Every line between the top of the data below and the line with "let x := if", both ends included, must be retyped exactly.

═══

/-- The value of array input `i` of array Aa in activation row `r`; none where it is masked (R66). -/
def State.input (s : State) (t c : Nat) (m : MqCmd) (g : Geo) (a r i : Nat) : Option Num :=
  let k := m.firstElem g a + i
  match fmtOf m.afmt with
  | some f => if m.unmasked g k then some (f.decode (s.elem t c m g r k)) else none
  | none => none

/-- R76: C_m, the output of the checksum column for activation row `r`. -/
def State.chkCol (s : State) (t c : Nat) (m : MqCmd) (md : MMode) (g : Geo) (pl : Plane) (inj : List Inject)
    (a r : Nat) : Num :=
  let n := sparseS m.sparse
  (md.chk.column fun q =>
    let x := md.chk.sum <| (List.range n).map fun d =>
      match s.input t c m g a r (n * q + d) with
      | some v => (md.chk.mul (m.chkWeight md pl (n * q + d)) v).1
      | none => Num.zero
    inj.foldl (fun x z => if z.array = a ∧ z.row = q ∧ z.col = 32 ∧ z.m = r then md.flip s.free z.bit x else x) (x, 0)).1

/-- R77: element `i` of the checksum row. -/
def State.chkElem (s : State) (t c : Nat) (m : MqCmd) (md : MMode) (g : Geo) (a i : Nat) : Num :=
  let v := md.chk.sum ((s.chkRows t c m g).filterMap fun r => s.input t c m g a r i)
  match md with
  | .int => Num.ofInt (v.toInt % 2 ^ 16)
  | _ => v

/-- R77: R_j, the checksum-row output of logical column `j`. -/
def State.chkRow (s : State) (t c : Nat) (m : MqCmd) (md : MMode) (g : Geo) (pl : Plane) (inj : List Inject)
    (a j : Nat) : Num :=
  (md.chk.column fun row =>
    let i := pl.selects row (j * limbs m.wfmt)
    let x := if m.cellUsed row j && m.unmasked g (m.firstElem g a + i)
      then md.chk.mul (s.chkElem t c m md g a i) (pl.weight row j) else (Num.zero, 0)
    inj.foldl (fun x z =>
      if z.array = a ∧ z.row = row ∧ z.col / limbs m.wfmt = j ∧ z.m = m.m ∧ z.col < 32 then md.flip s.free z.bit x else x) x).1

/-- R78: the sum of the magnitudes of the products of one activation row and logical column. -/
def State.chkMag (s : State) (t c : Nat) (m : MqCmd) (md : MMode) (g : Geo) (pl : Plane) (inj : List Inject)
    (a r j : Nat) : Num :=
  (md.chk.column fun row => ((s.product t c m md g pl a r row j inj).1.abs, 0)).1

/-- What a check compares: the checksum's value, the sum of the outputs, and A, the sum of the magnitudes of the products. -/
structure Compared where
  chk : Num
  sum : Num
  mag : Num
deriving DecidableEq, Repr

/-- R78: two compared sums differ: by more than 2^-14 of A outside integer mode, where only finite values are compared; in
integer mode modulo `mod`, where that is not 0. -/
def MMode.differ (md : MMode) (x : Compared) (mod : Int) : Bool :=
  match md with
  | .int => decide ((x.chk.toInt - x.sum.toInt) % mod ≠ 0)
  | _ => x.chk.isFinite && x.sum.isFinite && x.mag.isFinite &&
      (x.chk.addX x.sum.neg).abs.cmpX (x.mag.mulX (.fin false 1 (-14))) == 1

/-- R78: the flags that report values which are not finite and so not compared: NVI for a NaN, OVF for an infinity
(notes/assumptions/227.md). -/
def Compared.flags (x : Compared) : BitVec 4 :=
  let l := [x.chk, x.sum, x.mag]
  (if l.any (·.isNan) then flNVI else 0) ||| if l.any fun y => !y.isFinite && !y.isNan then flOVF else 0

/-- R78: what the column check of array Aa compares for activation row `r`. -/
def State.colSums (s : State) (t c : Nat) (m : MqCmd) (md : MMode) (g : Geo) (q : Quad) (inj : List Inject) (a r : Nat) :
    Compared :=
  let pl := q.planeFor m.swap a
  let cols := m.chkCols pl
  { chk := s.chkCol t c m md g pl inj a r
    sum := md.chk.sum (cols.map fun j => (s.colOut t c m md g q inj a r j).1)
    mag := md.chk.sum (cols.map fun j => s.chkMag t c m md g pl inj a r j) }

/-- R78: what the row check of array Aa compares for logical column `j`. -/
def State.rowSums (s : State) (t c : Nat) (m : MqCmd) (md : MMode) (g : Geo) (q : Quad) (inj : List Inject) (a j : Nat) :
    Compared :=
  let pl := q.planeFor m.swap a
  let rows := s.chkRows t c m g
  { chk := s.chkRow t c m md g pl inj a j
    sum := md.chk.sum (rows.map fun r => (s.colOut t c m md g q inj a r j).1)
    mag := md.chk.sum (rows.map fun r => s.chkMag t c m md g pl inj a r j) }

/-- R78: the arrays that fail a check of a pass with an injection. A pass without a fault never fails one. -/
def State.checks (s : State) (t c : Nat) (m : MqCmd) (md : MMode) (g : Geo) (q : Quad) (inj : List Inject) :
    List CheckFail :=
  if inj.isEmpty then []
  else (List.range 4).filterMap fun a =>
    let f : CheckFail := ⟨a, (s.chkRows t c m g).filter fun r => md.differ (s.colSums t c m md g q inj a r) 0,
      (m.chkCols (q.planeFor m.swap a)).filter fun j => md.differ (s.rowSums t c m md g q inj a j) (2 ^ 16)⟩
    if f.rows.isEmpty && f.cols.isEmpty then none else some f

/-- R78: the flags of the values that the checks of a pass do not compare. A pass without a row that is checked, or an array
without a column that is, compares nothing. -/
def State.chkFlags (s : State) (t c : Nat) (m : MqCmd) (md : MMode) (g : Geo) (q : Quad) (inj : List Inject) : BitVec 4 :=
  let rows := s.chkRows t c m g
  if md = .int ∨ rows.isEmpty then 0
  else (List.range 4).foldl (fun f a =>
    let cols := m.chkCols (q.planeFor m.swap a)
    if cols.isEmpty then f
    else cols.foldl (fun f j => f ||| (s.rowSums t c m md g q inj a j).flags)
      (rows.foldl (fun f r => f ||| (s.colSums t c m md g q inj a r).flags) f)) 0

/-! ### Output stage (R73, R97, R98) -/

/-- The bias container of output `n`. -/
def biasOf (md : MMode) (w : Nat) : Num :=
  match md with
  | .int => Num.ofInt (sext 56 w)
  | .fp64 => fFp64.decode w
  | _ => fFp32e.decode (w % 2 ^ 34)

def rndOf (code : Nat) : Rnd := if code = 1 then .zero else if code = 2 then .stoch else .near

/-- One output element: its encoding and flags; `u` is the draw of R99. -/
def MqCmd.outElem (m : MqCmd) (acc scale bias : Num) (u : Nat) : Nat × BitVec 4 :=
  match fmtOf m.ofmt with
  | some f => f.encode (rndOf m.rnd) m.ovm u ((acc.mulX scale).addX bias)
  | none => (0, 0)

/-- The elements of output row `i` from output `n` on: bytes, poison, flags, and the generator after them (R101). Whether a
poisoned scale or bias granule poisons an output is not stated, and open for each output (notes/assumptions/37.md). -/
def State.outRow (s : State) (t c : Nat) (m : MqCmd) (md : MMode) (g : Geo) (i : Nat) (row : AccRow) :
    Nat → Nat → Word → List (List Byte × Bool) × BitVec 4 × Word
  | 0, _, l => ([], 0, l)
  | k + 1, n, l =>
    let l := if m.rnd = 2 then lfsrNext l else l
    let u := coreKey t c
    let e : AccEnt := tget row.ent n {}
    let sa := m.paddr * 32 + 4 * n
    let ba := m.paddr * 32 + 4 * g.n + 8 * n
    let scale := fFp32.decode (s.word .core u sa)
    let bias := biasOf md (leNat (s.bytesAt .core u ba 8))
    let v := m.outElem e.val scale bias (l.toNat % 2 ^ 16)
    let pp := s.psn .core u sa || s.psn .core u ba
    let r := s.outRow t c m md g i row k (n + 1) l
    ((leBytes (fmtBits m.ofmt / 8) v.1, e.poison || e.failed || (pp && Config.openBool (m.words ++ [i, n]))) :: r.1,
      v.2 ||| r.2.1, r.2.2)

/-- The elements of one row cut into writes of one granule each, poisoned where an element is (R80, R477). -/
def granWrites (per : Nat) : Nat → Nat → List (List Byte × Bool) → List OutWrite
  | 0, _, _ => []
  | fuel + 1, addr, l =>
    if l.isEmpty then []
    else
      let x := l.take per
      { addr := addr, bytes := (x.map (·.1)).flatten, poison := x.any (·.2) } :: granWrites per fuel (addr + 32) (l.drop per)

/-- The output writes of rows `i` on, their flags, and the generator after them. -/
def State.outRows (s : State) (t c : Nat) (m : MqCmd) (md : MMode) (g : Geo) (q : Quad) :
    Nat → Nat → Word → List OutWrite × BitVec 4 × Word
  | 0, _, l => ([], 0, l)
  | k + 1, i, l =>
    let w := fmtBits m.ofmt / 8
    let r := s.outRow t c m md g i (q.row (m.accrow + i)) m.nlen 0 l
    let rest := s.outRows t c m md g q k (i + 1) r.2.2
    (granWrites (32 / w) (m.nlen + 1) (m.oaddr * 32 + i * m.orow) r.1 ++ rest.1, r.2.1 ||| rest.2.1, rest.2.2)

/-! ### Zero slots and zero blocks (R111 to R115) -/

/-- R111: the element counts as zero. -/
def MqCmd.elemZero (m : MqCmd) (raw : Nat) : Bool :=
  let w := fmtBits m.afmt
  if m.afmt ≤ 3 then raw == 0 else raw % 2 ^ (w - 1) == 0

/-- The zero slots of one activation row in one stage of one array: 0, or one per limb cycle. -/
def State.zeroSlot (s : State) (t c : Nat) (m : MqCmd) (g : Geo) (q : Quad) (i a st : Nat) : Nat :=
  let n := 4 * sparseS m.sparse
  let ks := (List.range n).map fun x => m.firstElem g a + n * st + x
  let rows := (List.range 4).map fun x => 4 * st + x
  if (ks.all fun k => !m.unmasked g k ||
        (m.elemZero (s.elem t c m g i k) && !s.psnAny .core (coreKey t c) (m.elemAddr g i k) m.abytes)) &&
      (q.planeFor m.swap a).soundRows rows
  then limbs m.wfmt else 0

/-- The zero slots of a multiply that runs. With KLEN = 0 every element is forced to zero, and the slots of rows 0 to M − 1 are
counted although no line is read: R64 changes no timing, so their line cycles pass (notes/assumptions/192.md). -/
def State.zeroSlots (s : State) (t c : Nat) (m : MqCmd) (g : Geo) (q : Quad) : Nat :=
  ((List.range m.m).map fun i => ((List.range 4).map fun a =>
    ((List.range 8).map fun st => s.zeroSlot t c m g q i a st).sum).sum).sum

/-- R114, R115 item 5: every granule of the test region has its zero tag at 1. -/
def State.zeroRegion (s : State) (t c : Nat) (m : MqCmd) (g : Geo) : Bool :=
  (List.range m.m).all fun i => (List.range g.k).all fun k =>
    !m.unmasked g k || s.zeroTags.contains (gGran .core (coreKey t c) (m.elemAddr g i k))

/-- R115 but for item 6: the multiply may be skipped. With KLEN = 0 the test region is empty, and the multiply may be skipped
(notes/assumptions/192.md). -/
def State.skippable (s : State) (t c : Nat) (m : MqCmd) (g : Geo) (q : Quad) : Bool :=
  m.skip && !m.noSkip && decide (8 ≤ m.m) &&
    ((List.range 4).all fun a => (q.planeFor m.swap a).clean) && s.zeroRegion t c m g

/-- R69: the command may continue the chain of the one before it. -/
def MqCmd.chains (m prev : MqCmd) (g : Geo) : Bool :=
  m.shape == prev.shape && m.sparse == prev.sparse && m.afmt == prev.afmt && m.wfmt == prev.wfmt &&
    m.aline * 32 == prev.aline * 32 + (prev.m + 1) * m.stride g

end Sys2Proof.Machine
end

═══

■ Result:
/-- The value of array input `i` of array Aa in activation row `r`; none where it is masked (R66). -/
def State.input (s : State) (t c : Nat) (m : MqCmd) (g : Geo) (a r i : Nat) : Option Num :=
  let k := m.firstElem g a + i
  match fmtOf m.afmt with
  | some f => if m.unmasked g k then some (f.decode (s.elem t c m g r k)) else none
  | none => none

/-- R76: C_m, the output of the checksum column for activation row `r`. -/
def State.chkCol (s : State) (t c : Nat) (m : MqCmd) (md : MMode) (g : Geo) (pl : Plane) (inj : List Inject)
    (a r : Nat) : Num :=
  let n := sparseS m.sparse
  (md.chk.column fun q =>
    let x := md.chk.sum <| (List.range n).map fun d =>
      match s.input t c m g a r (n * q + d) with
      | some v => (md.chk.mul (m.chkWeight md pl (n * q + d)) v).1
      | none => Num.zero
    inj.foldl (fun x z => if z.array = a ∧ z.row = q ∧ z.col = 32 ∧ z.m = r then md.flip s.free z.bit x else x) (x, 0)).1

/-- R77: element `i` of the checksum row. -/
def State.chkElem (s : State) (t c : Nat) (m : MqCmd) (md : MMode) (g : Geo) (a i : Nat) : Num :=
  let v := md.chk.sum ((s.chkRows t c m g).filterMap fun r => s.input t c m g a r i)
  match md with
  | .int => Num.ofInt (v.toInt % 2 ^ 16)
  | _ => v

/-- R77: R_j, the checksum-row output of logical column `j`. -/
def State.chkRow (s : State) (t c : Nat) (m : MqCmd) (md : MMode) (g : Geo) (pl : Plane) (inj : List Inject)
    (a j : Nat) : Num :=
  (md.chk.column fun row =>
    let i := pl.selects row (j * limbs m.wfmt)
    let x := if m.cellUsed row j && m.unmasked g (m.firstElem g a + i)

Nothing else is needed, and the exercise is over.